Shortly after completing my training in both pediatrics and psychiatry, I spoke with a retired child and adolescent psychiatrist who had invested his career in improving the relationship between pediatrics and psychiatry. As I excitedly told him about plans to focus my own career on the interface between the disciplines, he wistfully stared off into the distance, then respectfully observed, "Hope springs eternal now, doesn't it?" It is no accident that I continue to think of him often. A quick MEDLINE search gives reason for despair--collaboration between pediatrics and psychiatry has been a topic of interest, discussion and annoyance for half a century, not only in the United States, but also in a host of different countries and cultures. Parallel systems of care for pediatric physical and mental health problems persist despite recommendations to better integrate existing research-based knowledge into routine clinical practice (e.g., U.S. Public Health Service, 2000). Yet despite several "botched beginnings" between the disciplines and the imperfect nature of existing knowledge and practice, there truly is reason for hope. Psychiatry and its affiliated disciplines now offer a better product that is increasingly relevant to the pediatricians and family physicians who are being called on to manage youths with mental disorders in traditional medical settings.
Reason for Hope
This is an exciting time to be a mental health care professional. Tremendous progress has been made with the nosology and the clinical epidemiology of pediatric mental disorders, and treatments for attention-deficit/hyperactivity disorder (Jensen et al., 2001), anxiety disorders (Birmaher et al., 2003; Kendall et al., 1997; Walkup et al., 2001) and depressive disorders (Brent et al., 1997; Emslie et al., 1997) have demonstrated efficacy, calling attention to gaps between the evidence base and routine clinical practice (Institute of Medicine Committee on Quality of Health Care in America, 2001) and creating a need to expand the scientific basis of usual practice (Ringeisen et al., 2002). The future of child and adolescent psychiatry will likely depend on collaborative efforts with pediatricians, family physicians and affiliated mental health care professionals such as nurses, psychologists and social workers to fill in the gaps by improving the scope and quality of pediatric mental health services.
A Shared Challenge
Most youths with psychosocial problems do not receive mental health care services (Rushton et al., 2002), despite as many as one in four suffering from a clinically significant mental disorder (Costello et al., 1988a). The primary care setting is increasingly recognized as being relevant to the management of common pediatric mental disorders, but the role of primary care clinicians in service delivery remains poorly defined on a societal level (Costello and Pantino, 1987; Pincus, 2003). Low rates of primary care clinician recognition and referral of youths with mental disorders are the rule rather than the exception (Costello et al., 1988b; Horwitz et al., 1992; Kelleher et al., 1997), and primary care clinicians report inadequate training in the management of pediatric mental health problems (Kelleher et al., 1997; Rushton et al., 2002). Barriers to pediatric mental health care include stigma, insufficient access to specialty services, a shortage of child and adolescent psychiatrists, imbalances in the geographic distribution of available mental health care professionals, prolonged delays in scheduling appointments, administrative practices that restrict access, and reimbursement problems. Even when a credible referral is offered and available, family compliance with referrals is quite low (Rushton et al., 2002). In addition, primary care clinician management of disorders such as ADHD often fails to meet recommended standards for treatment intensity and follow-up (Jensen et al., 2001), and primary care clinicians are especially uneasy caring for mental health disorders other than ADHD, such as depression (Rushton et al., 2000). Finally, while it is almost certainly true that primary care clinicians and mental health care professionals are dedicated to improving services for pediatric mental disorders, guild issues, differences in experience and training, classification and reimbursement problems, the wish for primacy, and stigma all can interfere with mutually respectful collaboration.
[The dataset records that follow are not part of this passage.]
/-- R118: a register transaction changes no flag but the bits it stores and `irq_pending`, and no slot, buffer, gate or waiter. -/
def Obligations.RegisterTransactionFrame : Prop :=
  ∀ (i : Instr) (s t : State), i.surface = .csr → exec i s = .next t →
    t.slot = s.slot ∧ t.buf = s.buf ∧ t.gate = s.gate ∧ t.waiter = s.waiter ∧ t.status = s.status ∧ t.handler = s.handler ∧
      (∀ r, r ∉ writtenRegs i → t.reg r = s.reg r) ∧ (∀ l, acknowledges i ≠ some l → t.pending.get l = s.pending.get l) ∧
      (∀ d a, t.bufferByte d a = s.bufferByte d a)

/-- R64: the byte at `off + j` of a class S or class D register is bits [8j+7:8j]. R45, R97, R32 to R34: READY, ADDR, OFFSET and SIZE of the
read direction stand at 0x00 to 0x0C, those of the write direction 0x10 above, and the done and acknowledge registers at their offsets. -/
def Obligations.RegisterRegionLayout : Prop :=
  (∀ (s : State) (j : Nat), j < 4 →
    (∀ r : SReg, s.regionByte ((Reg.s r).offset + j) = some ((s.reg r).extractLsb' (8 * j) 8)) ∧
    (∀ r : DReg, s.regionByte ((Reg.d r).offset + j) = some ((s.devStatus r).extractLsb' (8 * j) 8))) ∧
  (Reg.s (readyReg .read)).offset = 0x00 ∧ (Reg.s (addrReg .read)).offset = 0x04 ∧ (Reg.s (offsetReg .read)).offset = 0x08 ∧
  (Reg.s (sizeReg .read)).offset = 0x0C ∧
  (∀ f ∈ [readyReg, addrReg, offsetReg, sizeReg], (Reg.s (f .write)).offset = (Reg.s (f .read)).offset + 0x10) ∧
  (Reg.s (doneReg .read)).offset = 0x20 ∧ (Reg.s (doneReg .write)).offset = 0x24 ∧
  (Reg.a (ackReg .rc)).offset = 0x68 ∧ (Reg.a (ackReg .wc)).offset = 0x6C ∧ (Reg.a (ackReg .hd)).offset = 0x70

/-! ## The codec -/

/-- R87: reading back a field that was put gives the low bits of the value, and every other field keeps its content. -/
def Obligations.FieldPutThenGet : Prop :=
  ∀ (word : Word) (lo w v : Nat), 1 ≤ w → lo + w ≤ 32 →
    fieldGet (fieldPut word lo w v) lo w = BitVec.ofNat 32 (v % 2 ^ w) ∧
      ∀ lo' w', 1 ≤ w' → lo' + w' ≤ 32 → lo' + w' ≤ lo ∨ lo + w ≤ lo' →
        fieldGet (fieldPut word lo w v) lo' w' = fieldGet word lo' w'

/-- R85: RAW_RESOLUTION and its two round trips. -/
def Obligations.ResolutionCodec : Prop :=
  (∀ word : Word, decodeResolution word = ((word.extractLsb' 0 16).setWidth 32, (word.extractLsb' 16 16).setWidth 32) ∧
    encodeResolution (decodeResolution word).1 (decodeResolution word).2 = word) ∧
  (∀ a b : Word, decodeResolution (encodeResolution a b) = (a &&& 0xFFFF#32, b &&& 0xFFFF#32))

/-- R86: USECASE_MODE: the three decoders read their bits, and undo the encoder up to truncation; bits [31:15] are zero after it. -/
def Obligations.UsecaseCodec : Prop :=
  (∀ word : Word, decodeMode word = word.extractLsb' 0 2 ∧ decodeFormat word = (word.extractLsb' 2 3).setWidth 32 ∧
    decodeFps word = (word.extractLsb' 5 10).setWidth 32) ∧
  (∀ m f p : Word, decodeMode (encodeUsecase m f p) = m.extractLsb' 0 2 ∧ decodeFormat (encodeUsecase m f p) = f &&& 7#32 ∧
    decodeFps (encodeUsecase m f p) = p &&& 0x3FF#32 ∧ (encodeUsecase m f p).extractLsb' 15 17 = 0#17)

/-! ## Control commands -/

/-- R202, R203, R204, R205: GET_RESOLUTION reads 0x54 once; GET_MODE, GET_FPS and GET_FORMAT read 0x58 once; each returns its fields of the
word the device drives. -/
def Obligations.StatusQueriesReturn : Prop :=
  (∀ (a0 a1 a2 a3 a4 a5 a6 a7 : Byte), decode .command [a0, a1, a2, a3, a4, a5, a6, a7, 0x02] = .ok .getResolution ∧
    decode .command [a0, a1, a2, a3, a4, a5, a6, a7, 0x03] = .ok .getMode ∧
    decode .command [a0, a1, a2, a3, a4, a5, a6, a7, 0x04] = .ok .getFps ∧
    decode .command [a0, a1, a2, a3, a4, a5, a6, a7, 0x05] = .ok .getFormat) ∧
  ∀ s : State, s.idle s.caller = true →
    exec .getResolution s = .next (s.returns s.caller
      (.resolution (((s.devStatus .rawResolution).extractLsb' 0 16).setWidth 32)
        (((s.devStatus .rawResolution).extractLsb' 16 16).setWidth 32)) none) ∧
    exec .getMode s = .next (s.returns s.caller (.mode ((s.devStatus .usecaseMode).extractLsb' 0 2)) none) ∧
    exec .getFps s = .next (s.returns s.caller (.fps (((s.devStatus .usecaseMode).extractLsb' 5 10).setWidth 32)) none) ∧
    exec .getFormat s = .next (s.returns s.caller (.format (((s.devStatus .usecaseMode).extractLsb' 2 3).setWidth 32)) none)

/-- R200, R297: GET_FILE_LENGTH is the high word above the low word when nothing comes between its two reads; the low word is read first, so
a device that changes the high word between them makes it pair the old low word with the new high one. -/
def Obligations.FileLengthMayBeTorn : Prop :=
  (∀ s : State, s.idle s.caller = true → s.quantum = none →
    exec .getFileLength s =
      .next (s.returns s.caller (.length (s.devStatus .readFileLengthHi ++ s.devStatus .readFileLength)) none)) ∧
  (∀ (s : State) (lo hi : Word), s.idle s.caller = true → s.quantum = some 0 →
    ∃ t1 t2 t3 t4, exec .getFileLength s = .next t1 ∧ deviceMove (.drive .readFileLength lo) t1 = .next t2 ∧
      deviceMove (.drive .readFileLengthHi hi) t2 = .next t3 ∧ resume (.caller s.caller) t3 = .next t4 ∧
      (t4.callerOf s.caller).result = some (.length (hi ++ s.devStatus .readFileLength)))

/-- R201, R88: GET_ENC_PARAMS returns the 13 fields of the five words under ENC_FIELD_TABLE (OPEN: an uninterpreted table, of which only
that the ranges in one word are disjoint is known, log 6); under any table all fields are 0 when all words are, and all ones when all
words are. -/
def Obligations.EncParamsReturn : Prop :=
  (∀ s : State, s.idle s.caller = true → s.quantum = none →
    exec .getEncParams s = .next (s.returns s.caller
      (.encParams (decodeEncodingParametersBy encTable (s.devStatus .encParams1) (s.devStatus .encParams2)
        (s.devStatus .encParams3) (s.devStatus .encParams4) (s.devStatus .encParams5))) none)) ∧
  (∀ (table : EncFieldTable) (w1 w2 w3 w4 w5 : Word) (k : Fin 13),
    (decodeEncodingParametersBy table w1 w2 w3 w4 w5)[k] =
      (table[k].name, fieldGet #v[w1, w2, w3, w4, w5][table[k].word] table[k].lo.val (encFieldWidth table[k]))) ∧
  (∀ (table : EncFieldTable) (k : Fin 13), 1 ≤ encFieldWidth table[k] ∧ table[k].lo.val + encFieldWidth table[k] ≤ 32 ∧
    (decodeEncodingParametersBy table 0 0 0 0 0)[k].2 = 0 ∧
    (decodeEncodingParametersBy table 0xFFFFFFFF 0xFFFFFFFF 0xFFFFFFFF 0xFFFFFFFF 0xFFFFFFFF)[k].2 =
      BitVec.ofNat 32 (2 ^ encFieldWidth table[k] - 1)) ∧
  (∀ i j : Fin 13, i ≠ j → encTable[i].word = encTable[j].word →
    encTable[i].lo.val + encFieldWidth encTable[i] ≤ encTable[j].lo.val ∨
      encTable[j].lo.val + encFieldWidth encTable[j] ≤ encTable[i].lo.val)

/-- R206, R207, R232: SET_READ_OFFSET, SET_WRITE_OFFSET and SEEK: the OFFSET register takes `o[15:0]`, the READY register's high half-word
`o[31:16]`, its low half-word is kept, and no other register changes. The `ok` that SEEK records is the model's (log 24). -/
def Obligations.OffsetCommands : Prop :=
  ∀ (o : DWord) (s : State), s.idle s.caller = true → s.quantum = none →
    (∀ d, s.opened.get d = none → exec (setOffsetOf d o) s =
      .next (((s.setReg (offsetReg d) ((o.extractLsb' 0 16).setWidth 32)).setReg (readyReg d)
        (o.extractLsb' 16 16 ++ (s.reg (readyReg d)).extractLsb' 0 16)).returns s.caller .ok none)) ∧
    exec (.seek o) s = exec (.setReadOffset o) s

/-- R91: the offset as the device sees it, and its value after a SET_d_OFFSET that no other write has disturbed. -/
def Obligations.DeviceSeesTheOffset : Prop :=
  (∀ (s : State) (d : Dir), deviceOffset s d = (s.reg (readyReg d)).extractLsb' 16 16 ++ (s.reg (offsetReg d)).extractLsb' 0 16) ∧
  (∀ (d : Dir) (o : DWord) (s t u : State), s.quantum = none → s.opened.get d = none → exec (setOffsetOf d o) s = .next t →
    u.reg (readyReg d) = t.reg (readyReg d) → u.reg (offsetReg d) = t.reg (offsetReg d) →
      deviceOffset u d = o.extractLsb' 0 32)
A Bridge to Collaboration?
Despite the challenges outlined above, primary care clinicians remain important resources for families addressing pediatric psychosocial problems (Horwitz et al., 1992). Advantages of the primary care setting include familiarity, proximity and relative acceptability for youths and their families, allowing mental health services to be delivered in the context of an established relationship with the primary care clinician. Most youths with recognized mental disorders are managed by primary care physicians (Rushton et al., 2002), who write the majority of their psychoactive medication prescriptions (Kelleher et al., 1989; Ringeisen et al., 2002). Delivering mental health care services in primary care communicates that physical and mental health are inseparable and may aid in efforts to overcome stigma and the sometimes strained relationships between and among mental health service providers and primary care clinicians (Kelleher et al., 1997).
There is a growing appreciation that mental disorders are most often chronic conditions with a broad range of severity, analogous to asthma, and that high-quality mental health care services are multidisciplinary and collaborative (Pincus, 2003). Consequently, it is unreasonable to expect primary care clinicians to consistently deliver quality mental health care without changes in the organization of primary care health services (Rothman and Wagner, 2003). Successful strategies in adult primary care include using mental health care professionals as educators, consultants, supervisors and/or direct service providers, but specialist involvement alone is less potent than changes in care system design (Katon et al., 2001; Von Korff et al., 1997; Wagner, 2000).
The Chronic Care Model
The chronic care model suggests that optimal care is achieved when informed and motivated patients and families interact with a well-prepared and proactive collaborative care team--a multidisciplinary group of clinicians who communicate regularly about the care of a defined group of patients and participate in that care (Rothman and Wagner 2003; Wagner, 2000). The chronic care model has been applied to mental disorders in primary care in order to improve the quality of service delivery by integrating mental health care professionals into primary care as educators, consultants and clinicians for the more severely ill, and taking advantage of multidisciplinary collaborative care teams that include non-physicians, such as highly skilled nurses and other allied health professionals, as care managers (Katon et al., 2001; Von Korff et al., 1997). The chronic care model shifts the focus of care from the acute to the longitudinal perspective. Goals include ensuring that a mutually understood and agreed-upon care plan is in place; patients and families have the skills and confidence necessary to manage the condition; the most appropriate treatments are available for optimal illness control and prevention of complications; and follow-up care is available (Rothman and Wagner, 2003; Von Korff et al., 1997). The six core elements of the chronic care model are listed in the Table.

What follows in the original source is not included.